Additionally, the Washington legislature has declared that violations of the Washington Collection Agency Act ("WCAA"), Revised Code of Washington § 19.16.250, are per se violations of the CPA. Wash. Rev. Code § 19.16.440. Under the WCAA, "no licensee or employee of a licensee shall . . . bring an action or initiate an arbitration proceeding on a claim when the licensee knows, or reasonably should know, that such suit or arbitration is barred by the applicable statute of limitations." Wash. Rev. Code § 19.16.250(23). A "licensee" is defined as any person licensed under the WCAA. Wash. Rev. Code § 19.16.100.
The complaint alleges that M&C is a "collection agency" under the WCAA. (Dkt. No. 10 at 3.) Plaintiff alleges that M&C "regularly engages in soliciting claims for collection or collecting or attempting to collect claims owed or due or asserted to be owed or due another person as defined by RCW 19.16.100." (Id.) Plaintiff further alleges that M&C knew or should have known that the judicial foreclosure complaint was time-barred before M&C filed it. (Id. at 7.) Therefore, Plaintiff has sufficiently alleged a per se unfair act in trade or commerce under Revised Code of Washington §19.16.440.
b. Public Interest Impact
A plaintiff can establish the public interest impact element by proving that the defendant's conduct: "(1) violates a statute that incorporates [Wash. Rev. Code § 19.86]; (2) violates a statute that contains a specific legislative declaration of public interest impact; or (3)(a) injured other persons; (b) had the capacity to injure other persons; or (c) has the capacity to injure other persons." Wash. Rev. Code § 19.86.093.
Plaintiff alleges that M&C's conduct has the capacity to injure others. In a private transaction, it is "the likelihood that additional plaintiffs have been or will be injured in exactly the same fashion that changes a factual pattern from a private dispute to one that affects the public interest." Hangman Ridge, 719 P.2d at 538. The Court looks to several factors, including: (1) whether the alleged acts were committed in the course of the defendant's business; (2) whether the defendant advertised to the public in general; (3) whether the defendant actively solicited this particular plaintiff, indicating potential solicitation of others; and (4) whether the plaintiff and the defendant occupy unequal bargaining positions.

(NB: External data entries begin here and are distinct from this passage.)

/-- The outputs of the checked sets before `lim`, written or left to be added: with ACC only those from `lo` on (R95, R96). -/
def State.matOutputs (s : State) (c : CoreId) (e : Issued) (j : Job) (m : MatD) (mem : Nat → Byte) (fl : List Flaw) (w lo lim : Nat) :
    State :=
  if m.acc then
    if e.mute then s
    else s.updIssued c e.seq fun x => { x with
      adds := x.adds ++ [⟨m.tensorW, m.contributions mem fl w lo lim (j.prescale m.tensorW), false⟩] }
  else
    let ws := m.written mem fl w lim
    let s := s.lput j (m.stores mem fl w lim)
    s.outCounts c e.part m.tensorA ((ws.map fun x => x.2.2.sat).sum) ((ws.map fun x => x.2.2.nonfin).sum)

/-- Whether a logical byte cannot be read: its unit fails, or its memory is unusable (R184, R190). -/
def State.unread (s : State) (j : Job) (a : Nat) : Bool := s.bad (j.phys false a) || (s.checkUsable j false [a]).isSome

/-- An instruction that fails while it runs: which sets had passed, which beats had entered and what it had counted are free
values; a strict instruction that truncates writes nothing, and no set that reads a failing byte is written (R38, R101, R190, R222; log
entries 2 and 13). -/
def State.matPartial (s : State) (c : CoreId) (u : MatUnit) (e : Issued) (j : Job) (m : MatD) (mem : Nat → Byte) (w : Nat)
    (retried : Bool) (fails : Nat → Bool) : State :=
  let (a, s) := s.fresh
  let (b, s) := s.fresh
  let (n, s) := s.fresh
  let lim := if m.strict ∧ m.trunc mem ≠ 0 then 0 else Nat.min (Config.free a % Nat.max 1 (m.groups w)) (m.setsBefore w fails)
  let s := if m.acc then s else s.matOutputs c e j m mem [] w 0 lim
  let s := s.countBeats c u s.cores[c].ganged m.cols (Config.free b % (m.wavefronts w + 1))
  s.matDone c e u (Config.free n) true retried

/-- A MAT that fails while it still owes additions of sets that passed: they are made, and it leaves its core after them (R96). -/
def State.failOwing (s : State) (c : CoreId) (e : Issued) (err : DErr) : State :=
  (s.updIssued c e.seq fun x => if x.adds = [] then x else { x with phase := .running, prog := [3] }).failDescriptor c e err

/-- A breach of a summary fails the instruction: which is detected first follows the free times of the access slots (R38, log
entry 28). -/
def State.breachFails (s : State) (c : CoreId) (u : MatUnit) (e : Issued) (j : Job) (m : MatD) (mem : Nat → Byte) (w : Nat)
    (retried : Bool) : State :=
  let x := m.firstBreach mem fun k => Config.free (s.freeCtr + k)
  let s := { s with freeCtr := s.freeCtr + (m.breachSlots mem).length }
  let s := (s.matPartial c u e j m mem w retried fun _ => false).count (coreNumSumviol c.val) 1
  s.failDescriptor c e ⟨0x3002, [c.val, u.array.val, x.1, x.2]⟩

/-- An instruction whose check `f` reports a mismatch is abandoned: the first time it is queued to run once more, the second time it
fails (R95, R96). How many beats had entered, and the count that a failed retry reports, are free values (log entries 13 and 24). -/
def State.abandon (s : State) (c : CoreId) (u : MatUnit) (e : Issued) (first : Option MatUnit) (j : Job) (m : MatD)
    (mem : Nat → Byte) (fl : List Flaw) (w lo : Nat) (f : ScoreFault) : State :=
  let at_ : MatUnit := if s.cores[c].ganged then ⟨Fin.ofNat 4 f.array, 0⟩ else u
  let (b, s) := s.fresh
  let s := s.countBeats c u s.cores[c].ganged m.cols (Config.free b % (m.wavefronts w + 1))
  let s := ((s.matOutputs c e j m mem fl w lo f.group).setGrids c u m mem fl f.group).putRests c m mem w (f.group + 1)
  match first with
  | none =>
    let adds := ((s.cores[c].issued.find? fun x => x.seq = e.seq).map Issued.adds).getD []
    let s := (s.dropIssued c e.seq).mismatch c at_ m w f
    if !s.cores[c].inService then s
    else
      let v := s.retryUnit c u
      s.updCore c fun k => { k with issued := k.issued ++
        [{ e with queue := .mat v, adds := adds, prog := [1, f.group, at_.array.val, at_.half.val] }] }
  | some a =>
    let (n, s) := s.fresh
    let s := s.mismatch c at_ m w f
    if !s.cores[c].inService then s
    else (s.matDone c e u (Config.free n) true true).failOwing c e ⟨0x4105, [c.val, a.array.val, at_.array.val, m.tensorA]⟩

Id. No factor is dispositive; they are merely indicia from which a trier of fact could reasonably find a public interest impact exists. Id. Whether the public interest impact element is met is a question of fact. Id.
Plaintiff alleges that she was "powerless to affect [sic] any progress toward mitigation or resolution while defendants simply refused to communicate in defiance of the foreclosure mediator, and refused to address the issues of foreclosure in good faith." (Dkt. No. 10 at 12.) In support of this claim, Plaintiff alleges that she defaulted on her mortgage loan and was facing foreclosure of her home. (Dkt. No. 10 at 4-6.) Plaintiff requested mediation, seeking a loan modification in an attempt to avoid foreclosure. (Id. at 6.) During mediation, M&C, who represented the loan servicer, informed Plaintiff that the loan modification was not approved, but that a renewed application would be reviewed. (Id.) Thereafter, M&C became nonresponsive and ceased to participate in mediation. (Id.) Accepting the facts alleged as true, it is reasonable to infer that M&C and Plaintiff occupied unequal bargaining positions during mediation.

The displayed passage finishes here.